What needs to be done: Copy out each record below, exactly as given.

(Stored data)
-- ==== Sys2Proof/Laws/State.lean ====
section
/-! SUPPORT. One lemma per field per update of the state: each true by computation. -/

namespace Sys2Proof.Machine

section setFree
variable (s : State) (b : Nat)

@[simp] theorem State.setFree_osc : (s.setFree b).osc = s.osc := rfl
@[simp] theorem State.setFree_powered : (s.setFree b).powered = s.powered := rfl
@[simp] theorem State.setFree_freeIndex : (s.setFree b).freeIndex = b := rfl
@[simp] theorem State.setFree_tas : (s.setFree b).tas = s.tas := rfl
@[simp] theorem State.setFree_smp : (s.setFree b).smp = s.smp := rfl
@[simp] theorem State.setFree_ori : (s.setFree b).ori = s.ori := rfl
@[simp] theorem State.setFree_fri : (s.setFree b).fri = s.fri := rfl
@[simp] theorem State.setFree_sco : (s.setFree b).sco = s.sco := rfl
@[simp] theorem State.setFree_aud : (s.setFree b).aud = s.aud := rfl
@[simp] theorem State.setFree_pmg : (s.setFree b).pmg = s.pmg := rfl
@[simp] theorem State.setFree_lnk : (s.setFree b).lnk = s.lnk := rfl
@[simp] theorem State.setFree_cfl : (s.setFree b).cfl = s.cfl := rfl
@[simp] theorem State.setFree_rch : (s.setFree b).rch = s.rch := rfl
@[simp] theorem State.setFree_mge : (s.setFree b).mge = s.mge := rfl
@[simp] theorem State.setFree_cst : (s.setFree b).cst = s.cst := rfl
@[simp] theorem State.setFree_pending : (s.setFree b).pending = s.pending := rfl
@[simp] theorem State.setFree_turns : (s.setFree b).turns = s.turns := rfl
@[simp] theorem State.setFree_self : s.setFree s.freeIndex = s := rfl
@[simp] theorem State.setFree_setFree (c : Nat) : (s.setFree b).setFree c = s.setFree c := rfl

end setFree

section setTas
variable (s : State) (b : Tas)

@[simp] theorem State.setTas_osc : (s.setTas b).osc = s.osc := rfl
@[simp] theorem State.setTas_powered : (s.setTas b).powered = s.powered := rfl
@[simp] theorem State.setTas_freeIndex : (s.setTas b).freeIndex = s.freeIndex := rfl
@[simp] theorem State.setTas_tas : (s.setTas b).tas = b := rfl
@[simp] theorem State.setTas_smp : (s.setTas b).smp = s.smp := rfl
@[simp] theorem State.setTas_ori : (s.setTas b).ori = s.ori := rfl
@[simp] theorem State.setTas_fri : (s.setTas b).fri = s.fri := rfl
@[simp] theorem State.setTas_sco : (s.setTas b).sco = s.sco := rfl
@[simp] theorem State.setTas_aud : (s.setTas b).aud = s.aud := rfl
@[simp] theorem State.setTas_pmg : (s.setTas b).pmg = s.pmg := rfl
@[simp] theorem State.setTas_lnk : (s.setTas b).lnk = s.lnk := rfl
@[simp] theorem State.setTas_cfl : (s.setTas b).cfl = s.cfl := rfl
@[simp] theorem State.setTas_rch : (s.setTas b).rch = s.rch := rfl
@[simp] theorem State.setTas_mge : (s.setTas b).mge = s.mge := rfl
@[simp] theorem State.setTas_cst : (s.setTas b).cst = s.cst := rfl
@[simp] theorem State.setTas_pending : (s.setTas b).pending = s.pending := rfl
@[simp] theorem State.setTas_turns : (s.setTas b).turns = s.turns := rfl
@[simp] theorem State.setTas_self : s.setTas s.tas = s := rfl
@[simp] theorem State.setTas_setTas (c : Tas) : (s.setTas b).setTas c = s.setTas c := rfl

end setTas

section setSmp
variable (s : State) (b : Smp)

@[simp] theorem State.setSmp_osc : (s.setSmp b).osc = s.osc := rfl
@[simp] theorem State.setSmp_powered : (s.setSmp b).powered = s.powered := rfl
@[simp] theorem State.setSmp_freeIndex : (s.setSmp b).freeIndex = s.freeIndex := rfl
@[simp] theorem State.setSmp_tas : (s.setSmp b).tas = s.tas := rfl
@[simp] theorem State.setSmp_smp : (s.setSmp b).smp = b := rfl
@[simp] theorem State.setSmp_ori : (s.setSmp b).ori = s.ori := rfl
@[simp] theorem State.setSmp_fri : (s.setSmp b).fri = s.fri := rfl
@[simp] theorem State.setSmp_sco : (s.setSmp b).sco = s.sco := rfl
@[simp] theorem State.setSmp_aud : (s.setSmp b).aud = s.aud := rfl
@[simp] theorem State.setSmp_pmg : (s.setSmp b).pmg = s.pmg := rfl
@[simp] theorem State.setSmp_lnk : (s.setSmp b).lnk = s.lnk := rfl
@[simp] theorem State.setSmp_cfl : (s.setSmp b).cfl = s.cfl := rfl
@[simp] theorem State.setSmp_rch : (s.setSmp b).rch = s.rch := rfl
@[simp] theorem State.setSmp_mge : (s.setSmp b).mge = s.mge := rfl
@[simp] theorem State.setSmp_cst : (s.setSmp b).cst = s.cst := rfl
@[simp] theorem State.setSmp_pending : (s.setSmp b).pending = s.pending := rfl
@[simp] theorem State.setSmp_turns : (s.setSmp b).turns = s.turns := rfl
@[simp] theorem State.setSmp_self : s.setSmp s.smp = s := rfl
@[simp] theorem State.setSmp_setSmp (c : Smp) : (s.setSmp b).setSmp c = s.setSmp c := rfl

Problem solution:
-- ==== Sys2Proof/Laws/State.lean ====
section
/-! SUPPORT. One lemma per field per update of the state: each true by computation. -/

namespace Sys2Proof.Machine

section setFree
variable (s : State) (b : Nat)

@[simp] theorem State.setFree_osc : (s.setFree b).osc = s.osc := rfl
@[simp] theorem State.setFree_powered : (s.setFree b).powered = s.powered := rfl
@[simp] theorem State.setFree_freeIndex : (s.setFree b).freeIndex = b := rfl
@[simp] theorem State.setFree_tas : (s.setFree b).tas = s.tas := rfl
@[simp] theorem State.setFree_smp : (s.setFree b).smp = s.smp := rfl
@[simp] theorem State.setFree_ori : (s.setFree b).ori = s.ori := rfl
@[simp] theorem State.setFree_fri : (s.setFree b).fri = s.fri := rfl
@[simp] theorem State.setFree_sco : (s.setFree b).sco = s.sco := rfl
@[simp] theorem State.setFree_aud : (s.setFree b).aud = s.aud := rfl
@[simp] theorem State.setFree_pmg : (s.setFree b).pmg = s.pmg := rfl
@[simp] theorem State.setFree_lnk : (s.setFree b).lnk = s.lnk := rfl
@[simp] theorem State.setFree_cfl : (s.setFree b).cfl = s.cfl := rfl
@[simp] theorem State.setFree_rch : (s.setFree b).rch = s.rch := rfl
@[simp] theorem State.setFree_mge : (s.setFree b).mge = s.mge := rfl
@[simp] theorem State.setFree_cst : (s.setFree b).cst = s.cst := rfl
@[simp] theorem State.setFree_pending : (s.setFree b).pending = s.pending := rfl
@[simp] theorem State.setFree_turns : (s.setFree b).turns = s.turns := rfl
@[simp] theorem State.setFree_self : s.setFree s.freeIndex = s := rfl
@[simp] theorem State.setFree_setFree (c : Nat) : (s.setFree b).setFree c = s.setFree c := rfl

end setFree

section setTas
variable (s : State) (b : Tas)

@[simp] theorem State.setTas_osc : (s.setTas b).osc = s.osc := rfl
@[simp] theorem State.setTas_powered : (s.setTas b).powered = s.powered := rfl
@[simp] theorem State.setTas_freeIndex : (s.setTas b).freeIndex = s.freeIndex := rfl
@[simp] theorem State.setTas_tas : (s.setTas b).tas = b := rfl
@[simp] theorem State.setTas_smp : (s.setTas b).smp = s.smp := rfl
@[simp] theorem State.setTas_ori : (s.setTas b).ori = s.ori := rfl
@[simp] theorem State.setTas_fri : (s.setTas b).fri = s.fri := rfl
@[simp] theorem State.setTas_sco : (s.setTas b).sco = s.sco := rfl
@[simp] theorem State.setTas_aud : (s.setTas b).aud = s.aud := rfl
@[simp] theorem State.setTas_pmg : (s.setTas b).pmg = s.pmg := rfl
@[simp] theorem State.setTas_lnk : (s.setTas b).lnk = s.lnk := rfl
@[simp] theorem State.setTas_cfl : (s.setTas b).cfl = s.cfl := rfl
@[simp] theorem State.setTas_rch : (s.setTas b).rch = s.rch := rfl
@[simp] theorem State.setTas_mge : (s.setTas b).mge = s.mge := rfl
@[simp] theorem State.setTas_cst : (s.setTas b).cst = s.cst := rfl
@[simp] theorem State.setTas_pending : (s.setTas b).pending = s.pending := rfl
@[simp] theorem State.setTas_turns : (s.setTas b).turns = s.turns := rfl
@[simp] theorem State.setTas_self : s.setTas s.tas = s := rfl
@[simp] theorem State.setTas_setTas (c : Tas) : (s.setTas b).setTas c = s.setTas c := rfl

end setTas

section setSmp
variable (s : State) (b : Smp)

@[simp] theorem State.setSmp_osc : (s.setSmp b).osc = s.osc := rfl
@[simp] theorem State.setSmp_powered : (s.setSmp b).powered = s.powered := rfl
@[simp] theorem State.setSmp_freeIndex : (s.setSmp b).freeIndex = s.freeIndex := rfl
@[simp] theorem State.setSmp_tas : (s.setSmp b).tas = s.tas := rfl
@[simp] theorem State.setSmp_smp : (s.setSmp b).smp = b := rfl
@[simp] theorem State.setSmp_ori : (s.setSmp b).ori = s.ori := rfl
@[simp] theorem State.setSmp_fri : (s.setSmp b).fri = s.fri := rfl
@[simp] theorem State.setSmp_sco : (s.setSmp b).sco = s.sco := rfl
@[simp] theorem State.setSmp_aud : (s.setSmp b).aud = s.aud := rfl
@[simp] theorem State.setSmp_pmg : (s.setSmp b).pmg = s.pmg := rfl
@[simp] theorem State.setSmp_lnk : (s.setSmp b).lnk = s.lnk := rfl
@[simp] theorem State.setSmp_cfl : (s.setSmp b).cfl = s.cfl := rfl
@[simp] theorem State.setSmp_rch : (s.setSmp b).rch = s.rch := rfl
@[simp] theorem State.setSmp_mge : (s.setSmp b).mge = s.mge := rfl
@[simp] theorem State.setSmp_cst : (s.setSmp b).cst = s.cst := rfl
@[simp] theorem State.setSmp_pending : (s.setSmp b).pending = s.pending := rfl
@[simp] theorem State.setSmp_turns : (s.setSmp b).turns = s.turns := rfl
@[simp] theorem State.setSmp_self : s.setSmp s.smp = s := rfl
@[simp] theorem State.setSmp_setSmp (c : Smp) : (s.setSmp b).setSmp c = s.setSmp c := rfl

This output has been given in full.